Uma médica que trabalha no HMR, ouvida pela reportagem do JC e que não quis se identificar, conta que os colegas não estão aguentando a sobrecarga. "Os plantões estão, em sua maioria, com três obstetras. É difícil dar conta da demanda com esse quadro. Sou de outro setor do hospital e até me inscrevi para a próxima seleção voltada aos obstetras plantonistas. Mas, diante do que ocorre, acredito que vou desistir. Faltam condições básicas de trabalho. A gestão não está conseguido colocar seis plantonistas e, para quem fica, a situação está complicada."

Ela acrescenta que, com a superlotação, pacientes ficam sem atendimentos adequados. "Há dia de se ter de 20 a 30 mulheres na triagem. Temos que escolher quem vai para o bloco cirúrgico. Infelizmente, com isso, acontecem desfechos ruins. E há muita coisa em falta, como capote, jaleco e imunoglobulina (injeção que deve aplicada em gestantes com grupo sanguíneo Rh negativo em situações específicas, como bebê provavelmente Rh positivo)", acrescenta a médica. 

Resposta 

Em nota, a Secretaria de Saúde do Recife (Sesau) informa que a administração do HMR é feita pelo HCP Gestão, que realiza a contratação dos profissionais através de seleção simplificada. "A unidade conta com 1.255 trabalhadores, sendo 305 médicos. Por mês, o HMR realiza 6.680 consultas médicas ambulatoriais, além de 100 cirurgias ginecológicas, marcadas via Central de Regulação.
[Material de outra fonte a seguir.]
-- ==== Sys2Proof/Certificates/Slice0/Obligations.lean ====
section
/-! DEFINITION. The statements for the provers, with the rule of the spec each formalises. -/

open Sys2Proof Sys2Proof.Machine

/-! ## The scalar stream -/

/-- R181: what each of the SR words at op 0x01 leaves: its destination alone, with C, memory and everything else as before,
and its encoding. The word issues where no queued run still reads its destination (R173). -/
def Obligations.ScalarAluResults : Prop :=
  ∀ (s : State) (G : Gang) (d a b : BitVec 7),
    let A := G.sreg a.toNat
    let B := G.sreg b.toNat
    let P : Nat := A.toNat + 2 ^ 32 * (G.sreg (a.toNat + 1)).toNat
    let Q : Nat := B.toNat + 2 ^ 32 * (G.sreg (b.toNat + 1)).toNat
    let ones := (List.range 32).filter fun i => A.getLsbD i
    (∀ e ∈ ([(.sadd d a b, 0x00, BitVec.ofNat 32 (A.toNat + B.toNat)),
        (.ssub d a b, 0x01, BitVec.ofInt 32 ((A.toNat : Int) - B.toNat)),
        (.smul d a b, 0x02, BitVec.ofNat 32 (A.toNat * B.toNat)),
        (.smulh d a b, 0x03, BitVec.ofInt 32 (A.toInt * B.toInt / 2 ^ 32)),
        (.smulhN32 d a b, 0x04, BitVec.ofNat 32 (A.toNat * B.toNat / 2 ^ 32)),
        (.sand d a b, 0x05, A &&& B), (.sor d a b, 0x06, A ||| B), (.sxor d a b, 0x07, A ^^^ B),
        (.sshl d a b, 0x08, BitVec.ofNat 32 (A.toNat * 2 ^ (B.toNat % 32))),
        (.sshr d a b, 0x09, BitVec.ofNat 32 (A.toNat / 2 ^ (B.toNat % 32))),
        (.ssra d a b, 0x0A, BitVec.ofInt 32 (A.toInt / 2 ^ (B.toNat % 32))),
        (.smin d a b, 0x0B, BitVec.ofInt 32 (min A.toInt B.toInt)),
        (.sminN32 d a b, 0x0C, BitVec.ofNat 32 (min A.toNat B.toNat)),
        (.smax d a b, 0x0D, BitVec.ofInt 32 (max A.toInt B.toInt)),
        (.smaxN32 d a b, 0x0E, BitVec.ofNat 32 (max A.toNat B.toNat)),
        (.ssel d a b, 0x0F, if G.c then A else B)] : List (Instr × BitVec 5 × Word)),
      encode e.1 = [(0x01 : BitVec 6) ++ d ++ a ++ b ++ e.2.1]
      ∧ (s.ScalarTurn G e.1 → G.sregWriteWaits d.toNat = false →
          exec e.1 s = .next (s.scalarDone G (G.setS d.toNat e.2.2).next)))
    ∧ (∀ e ∈ ([(.smov d a, 0x10, A), (.spopc d a, 0x11, BitVec.ofNat 32 ones.length),
        (.sffs d a, 0x12, BitVec.ofNat 32 (ones.head?.getD 32)),
        (.sbrev d a, 0x13, A.reverse)] : List (Instr × BitVec 5 × Word)),
      encode e.1 = [(0x01 : BitVec 6) ++ d ++ a ++ (0 : BitVec 7) ++ e.2.1]
      ∧ (s.ScalarTurn G e.1 → G.sregWriteWaits d.toNat = false →
          exec e.1 s = .next (s.scalarDone G (G.setS d.toNat e.2.2).next)))
    ∧ (∀ e ∈ ([(.saddB64 d a b, 0x14, BitVec.ofNat 64 (P + Q)),
        (.ssubB64 d a b, 0x15, BitVec.ofInt 64 ((P : Int) - Q))] : List (Instr × BitVec 5 × DWord)),
      encode e.1 = [(0x01 : BitVec 6) ++ d ++ a ++ b ++ e.2.1]
      ∧ (s.ScalarTurn G e.1 → G.sregWriteWaits d.toNat = false → G.sregWriteWaits (d.toNat + 1) = false →
          exec e.1 s = .next (s.scalarDone G ((G.setS d.toNat (e.2.2.extractLsb' 0 32)).setS (d.toNat + 1)
            (e.2.2.extractLsb' 32 32)).next)))

/-- R182: SCMP leaves the comparison, as 1 or 0, in its destination and in C; cond 0x0A to 0x1F is the illegal-instruction
fault. -/
def Obligations.ScalarCompareResult : Prop :=
  ∀ (s : State) (G : Gang) (d a b : BitVec 7),
    let A := G.sreg a.toNat
    let B := G.sreg b.toNat
    (∀ e ∈ ([(0x00, decide (A = B)), (0x01, decide (A ≠ B)), (0x02, decide (A.toInt < B.toInt)),
        (0x03, decide (A.toInt ≤ B.toInt)), (0x04, decide (B.toInt < A.toInt)), (0x05, decide (B.toInt ≤ A.toInt)),
        (0x06, decide (A.toNat < B.toNat)), (0x07, decide (A.toNat ≤ B.toNat)), (0x08, decide (B.toNat < A.toNat)),
        (0x09, decide (B.toNat ≤ A.toNat))] : List (BitVec 5 × Bool)),
      s.ScalarTurn G (.scmp d a b e.1) → G.sregWriteWaits d.toNat = false →
        exec (.scmp d a b e.1) s =
          .next (s.scalarDone G ({ G.setS d.toNat (if e.2 then 1 else 0) with c := e.2 } : Gang).next))
    ∧ (∀ fn : BitVec 5, 0x0A ≤ fn.toNat → s.gang? s.cur = some G → s.scalarReady G = true →
        decodeScalar ((0x02 : BitVec 6) ++ d ++ a ++ b ++ fn) = .error .scalarField
        ∧ exec (.scmp d a b fn) s = .next (s.illegalScalar G ((0x02 : BitVec 6) ++ d ++ a ++ b ++ fn).toNat))

/-- R183: what the four immediate forms leave, and their encodings; the pairs of SADDI.b64 are even. -/
def Obligations.ScalarImmediateResults : Prop :=
  ∀ (s : State) (G : Gang) (d a : BitVec 7) (i12 : BitVec 12) (i19 : BitVec 19),
    let A := G.sreg a.toNat
    let P : Nat := A.toNat + 2 ^ 32 * (G.sreg (a.toNat + 1)).toNat
    (∀ e ∈ ([(.saddi d a i12, (0x03 : BitVec 6) ++ d ++ a ++ i12, BitVec.ofInt 32 (A.toInt + i12.toInt)),
        (.sli d i19, (0x04 : BitVec 6) ++ d ++ i19, BitVec.ofInt 32 i19.toInt),
        (.sliH d i19, (0x05 : BitVec 6) ++ d ++ i19,
          BitVec.ofNat 32 (i19.toNat * 2 ^ 13 + (G.sreg d.toNat).toNat % 0x2000))] : List (Instr × Word × Word)),
      encode e.1 = [e.2.1]
      ∧ (s.ScalarTurn G e.1 → G.sregWriteWaits d.toNat = false →
          exec e.1 s = .next (s.scalarDone G (G.setS d.toNat e.2.2).next)))
    ∧ encode (.saddiB64 d a i12) = [(0x06 : BitVec 6) ++ d ++ a ++ i12]
    ∧ (s.ScalarTurn G (.saddiB64 d a i12) → G.sregWriteWaits d.toNat = false → G.sregWriteWaits (d.toNat + 1) = false →
        let v := BitVec.ofInt 64 ((P : Int) + i12.toInt)
        exec (.saddiB64 d a i12) s = .next (s.scalarDone G ((G.setS d.toNat (v.extractLsb' 0 32)).setS (d.toNat + 1)
          (v.extractLsb' 32 32)).next))
    ∧ ((d.toNat % 2 = 1 ∨ a.toNat % 2 = 1) → (Instr.saddiB64 d a i12).wf = false)

/-- R184, R185: what the mask words leave, the reconvergence forms once every run queued before them has retired, and that
until then a reconvergence form changes nothing. -/
def Obligations.MaskResults : Prop :=
  ∀ (s : State) (G : Gang) (d a b : BitVec 7),
    let A := G.mreg a.toNat
    let B := G.mreg b.toNat
    let ones := (List.range 32).filter fun i => A.getLsbD i
    let free := fun (ks : List (BitVec 7)) => ∀ k ∈ ks, G.maskReadWaits k.toNat = false
    (∀ e ∈ ([(.mand d a b, [a, b], fun i => A.getLsbD i && B.getLsbD i),
        (.mor d a b false, [a, b], fun i => A.getLsbD i || B.getLsbD i),
        (.mandn d a b, [a, b], fun i => A.getLsbD i && !B.getLsbD i),
        (.mxor d a b, [a, b], fun i => A.getLsbD i != B.getLsbD i),
        (.mnot d a, [a], fun i => !A.getLsbD i),
        (.mmov d a false, [a], fun i => A.getLsbD i)] : List (Instr × List (BitVec 7) × (Nat → Bool))),
      s.ScalarTurn G e.1 → free e.2.1 → G.maskWriteWaits d.toNat = false →
        ∃ v : Word, (∀ i < 32, v.getLsbD i = e.2.2 i) ∧ exec e.1 s = .next (s.scalarDone G (G.setM d.toNat v).next))
    ∧ (∀ e ∈ ([(.mor d a b true, A ||| B), (.mmov d a true, A)] : List (Instr × Word)),
        s.ScalarTurn G e.1 →
        (G.runs = [] → exec e.1 s = .next (s.scalarDone G (G.setM d.toNat e.2).next))
        ∧ (G.runs ≠ [] → exec e.1 s = .next s))
    ∧ (∀ e ∈ ([(.mpop d a, ones.length), (.mfirst d a, ones.head?.getD 32)] : List (Instr × Nat)),
        s.ScalarTurn G e.1 → G.maskReadWaits a.toNat = false → G.sregWriteWaits d.toNat = false →
        exec e.1 s = .next (s.scalarDone G
          ({ G.setS d.toNat (BitVec.ofNat 32 e.2) with c := decide (A ≠ 0) } : Gang).next))

/-- R47, R186: where each branch goes on: at PC + 4 · off, modulo 2^57, if its condition holds, else at the next word. Below
the first address the modulus is the model's reading (log entry 21). R186, R187: CALL pushes its return PC and RET pops it; at 32 entries CALL, and at none RET, halt the partition with the
call-stack fault, cause 0x16; a RET that finds an entry of kind window is illegal. -/
def Obligations.BranchesAndCalls : Prop :=
  (
  ∀ (s : State) (G : Gang) (m : BitVec 7) (off : BitVec 15),
    let go := fun (taken : Bool) =>
      { G with pc := if taken then (((G.pc : Int) + 4 * off.toInt) % 2 ^ 57).toNat else (G.pc + 4) % 2 ^ 57 }
    (∀ e ∈ ([(.jmp off, true), (.bcT off, G.c), (.bcF off, !G.c)] : List (Instr × Bool)),
      s.ScalarTurn G e.1 → exec e.1 s = .next (s.scalarDone G (go e.2)))
    ∧ (∀ e ∈ ([(.bz m off, decide (G.mreg m.toNat = 0)), (.bnz m off, decide (G.mreg m.toNat ≠ 0))] : List (Instr × Bool)),
      s.ScalarTurn G e.1 → G.maskReadWaits m.toNat = false → exec e.1 s = .next (s.scalarDone G (go e.2)))
  ) ∧ (
  ∀ (s : State) (G : Gang) (off : BitVec 15),
    (s.ScalarTurn G (.call off) →
      exec (.call off) s = .next (if G.stack.length < 32 then
        s.scalarDone G { G with stack := ⟨(G.pc + 4) % 2 ^ 57, false, 0⟩ :: G.stack,
                                pc := (((G.pc : Int) + 4 * off.toInt) % 2 ^ 57).toNat }
        else s.haltScalar G (plainFault 0x16 0 0 0)))
    ∧ (s.ScalarTurn G .ret →
      exec .ret s = .next (match G.stack with
        | [] => s.haltScalar G (plainFault 0x16 0 0 0)
        | e :: rest =>
          if e.window then s.illegalScalar G 0x6C000000 else s.scalarDone G { G with stack := rest, pc := e.ret }))
  )
/-- R123 to R126, R187: CALLW slides the window and pushes its return where the window still fits; where it does not, it first spills
granules from LOW upward, each to its place in the spill area, and a window that does not fit with no spill granule left is the
window-overflow fault; a full call stack is the call-stack fault. RETW pops and slides back, filling granules downward until LOW is at
most the new base. Outside window mode both are illegal, as is a RETW whose top entry is plain. The model's choices: a full call stack
faults before any spill and before a window overflow (log entry 68), and which granules hold free values after a RETW (log entry 47). -/
def Obligations.WindowCalls : Prop :=
  ∀ (s : State) (G : Gang) (k : BitVec 4) (off : BitVec 15),
    let gr := s.regsOf G / 8
    (s.ScalarTurn G (.callw k off) → G.gated = false →
      (G.sp.win = false → exec (.callw k off) s = .next (s.illegalScalar G (wordOf (.callw k off))))
      ∧ (G.sp.win = true → G.windowWaits = false →
        (32 ≤ G.stack.length → exec (.callw k off) s = .next (s.haltScalar G (plainFault 0x16 0 0 0)))
        ∧ (G.stack.length < 32 →
          (G.sp.wb + k.toNat + gr / 2 ≤ gr + G.sp.low →
            exec (.callw k off) s = .next (s.scalarDone G { G with
              sp := { G.sp with wb := G.sp.wb + k.toNat },
              stack := ⟨(G.pc + 4) % 2 ^ 57, true, k.toNat⟩ :: G.stack,
              pc := (((G.pc : Int) + 4 * off.toInt) % 2 ^ 57).toNat }))
          ∧ (gr + G.sp.low < G.sp.wb + k.toNat + gr / 2 → s.spillStride G < G.sp.low + 1 →
            exec (.callw k off) s = .next (s.haltScalar G (plainFault 0x15 0 0 G.sp.low)))
          ∧ (∀ t, s.spill s.cur (G.sp.wb + k.toNat) 48 = .done t →
            exec (.callw k off) s = .next ((t.modGang s.cur fun H => { H with
              sp := { H.sp with wb := G.sp.wb + k.toNat },
              stack := ⟨(G.pc + 4) % 2 ^ 57, true, k.toNat⟩ :: G.stack,
              pc := (((G.pc : Int) + 4 * off.toInt) % 2 ^ 57).toNat }).issuedNow s.cur G)))))
    ∧ (s.ScalarTurn G .retw → G.gated = false →
      (G.sp.win = false → exec .retw s = .next (s.illegalScalar G 0x6C000001))
      ∧ (G.sp.win = true → G.stack = [] → exec .retw s = .next (s.haltScalar G (plainFault 0x16 0 0 0)))
      ∧ (∀ e rest, G.sp.win = true → G.stack = e :: rest →
        (e.window = false → exec .retw s = .next (s.illegalScalar G 0x6C000001))
        ∧ (e.window = true → G.windowWaits = false → G.sp.low ≤ G.sp.wb - e.slide →
          exec .retw s = .next (({ s.putGang s.cur { G.dropGranules (s.regsOf G) s.fresh (G.sp.wb - e.slide) with
            sp := { G.sp with wb := G.sp.wb - e.slide }, stack := rest, pc := e.ret } with
            fresh := s.fresh + 1 } : State).issuedNow s.cur G))
        ∧ (∀ t, e.window = true → G.windowWaits = false → s.fillTo s.cur (G.sp.wb - e.slide) 48 = .done t →
          exec .retw s = .next (({ t.modGang s.cur fun H => { H.dropGranules (t.regsOf G) t.fresh (G.sp.wb - e.slide) with
            sp := { H.sp with wb := G.sp.wb - e.slide }, stack := rest, pc := e.ret } with
            fresh := t.fresh + 1 } : State).issuedNow s.cur G))))
    ∧ (∀ (q u : State) (g base n : Nat) (H : Gang), q.gang? g = some H →
      let gr := q.regsOf H / 8
      let at' := fun a => (q.spillArea H + 1024 * a) % 2 ^ 57
      (gr + H.sp.low < base + gr / 2 → H.sp.low + 1 ≤ q.spillStride H →
        q.storeChunks g H (H.granule q.fresh (H.sp.low % gr)) (at' H.sp.low) = (u, none) →
        ∃ v : State, q.spill g base (n + 1) = State.spill { v with fresh := v.fresh + 1 } g base n
          ∧ v = (u.savingErrors H fun key => decide (key % 1024 / 8 = H.sp.low % gr)).modGang g fun K =>
            { K with sp := { K.sp with low := K.sp.low + 1, spoiled := K.sp.spoiled.erase K.sp.low } })
      ∧ (∀ cs, base < H.sp.low → q.loadChunks H (q.scalarAgent H 1 H.pc) 16 (at' (H.sp.low - 1)) = (u, .ok cs) →
        ∃ v : State, q.fillTo g base (n + 1) = State.fillTo { v with fresh := v.fresh + 1 } g base n
          ∧ v = u.modGang g fun K => { K.fillGranule ((H.sp.low - 1) % (u.regsOf H / 8))
              (if H.sp.spoiled.contains (H.sp.low - 1) then freeChunks u.fresh else cs) with sp := { K.sp with low := H.sp.low - 1 } }))
    ∧ (∀ (H : Gang) (f a r l : Nat), r < 8 → l < 32 → a < 32 →
      (((H.granule f a).getD (2 * r + l / 16) ([], false)).1.drop (4 * (l % 16))).take 4
          = toBytes 4 (H.lane.read f l (8 * a + r)).val.toNat
      ∧ ∀ cs : List (List Byte × Bool), cs.length = 16 →
          let c := cs.getD (2 * r + l / 16) ([], false)
          (H.fillGranule a cs).lane.read f l (8 * a + r) = ⟨BitVec.ofNat 32 (ofBytes ((c.1.drop (4 * (l % 16))).take 4)), c.2, true⟩)

/-- R31, R49, R72, R105, R172, R174: LRUN appends its run at the lane offset with s30 as it stands, and the run's fetch is made;
a fetch that succeeds leaves the run's words and its two sets. A fifth run waits; an illegal length or offset queues nothing
and is the illegal-instruction fault. -/
def Obligations.LrunQueuesARun : Prop :=
  ∀ (s : State) (G : Gang) (len : BitVec 5) (off : BitVec 21),
    let r : Run := ⟨s.nextId, G.pc, (G.sp.lsbase.toNat + 12 * off.toNat) % 2 ^ 64, off.toNat, len.toNat, G.sreg 30, [], 0, none,
      [], [], none⟩
    let H := { G.next with runs := G.runs ++ [r] }
    let q := ({ s with nextId := s.nextId + 1 } : State).putGang s.cur H
    (s.ScalarTurn G (.lrun len off) →
      (4 ≤ G.runs.length → exec (.lrun len off) s = .next s)
      ∧ (G.runs.length < 4 → exec (.lrun len off) s = .next ((q.fetchRun s.cur s.nextId).issuedNow s.cur G))
      ∧ (∀ u ws, G.runs.length < 4 → (∀ x ∈ G.runs, x.serial ≠ s.nextId) →
          q.fetchLane H (len.toNat + 1) r.addr = (u, .ok ws) →
          ∃ t, exec (.lrun len off) s = .next t ∧
            (t.gang? s.cur).map Gang.runs = some (G.runs ++ [{ r with
              words := ws, maskWr := (runSets (ws.take len.toNat)).1, scalRd := (runSets (ws.take len.toNat)).2 }])))
    ∧ (s.gang? s.cur = some G → s.scalarReady G = true → (Instr.lrun len off).wf = false →
        exec (.lrun len off) s = .next (s.illegalScalar G (wordOf (.lrun len off))))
A Sesau não tem registro de falta de insumos na unidade hospitalar e, quando há algum desabastecimento pontual, os materiais são repostos imediatamente", diz. 

A Sesau ressalta que "tem empregado todos os esforços para garantir as melhores condições de trabalho para os profissionais do HMR e, desde 2020, vem abrindo diversos processos seletivos para contratação de mais médicos para a unidade de saúde: um foi aberto naquele ano, quatro em 2021 e um em 2022. No entanto, em todos, a adesão não aconteceu na mesma proporção da necessidade imposta". Neste ano, estão sendo disponibilizadas 17 vagas, segundo informou a secretaria. "Enquanto permanece empenhada em contratar esses profissionais, a unidade vem buscando otimizar o trabalho com medidas como a criação de um núcleo interno de regulação, contratação de médicos diaristas para os setores com maior sobrecarga e o fortalecimento da gestão de leitos", acrescenta.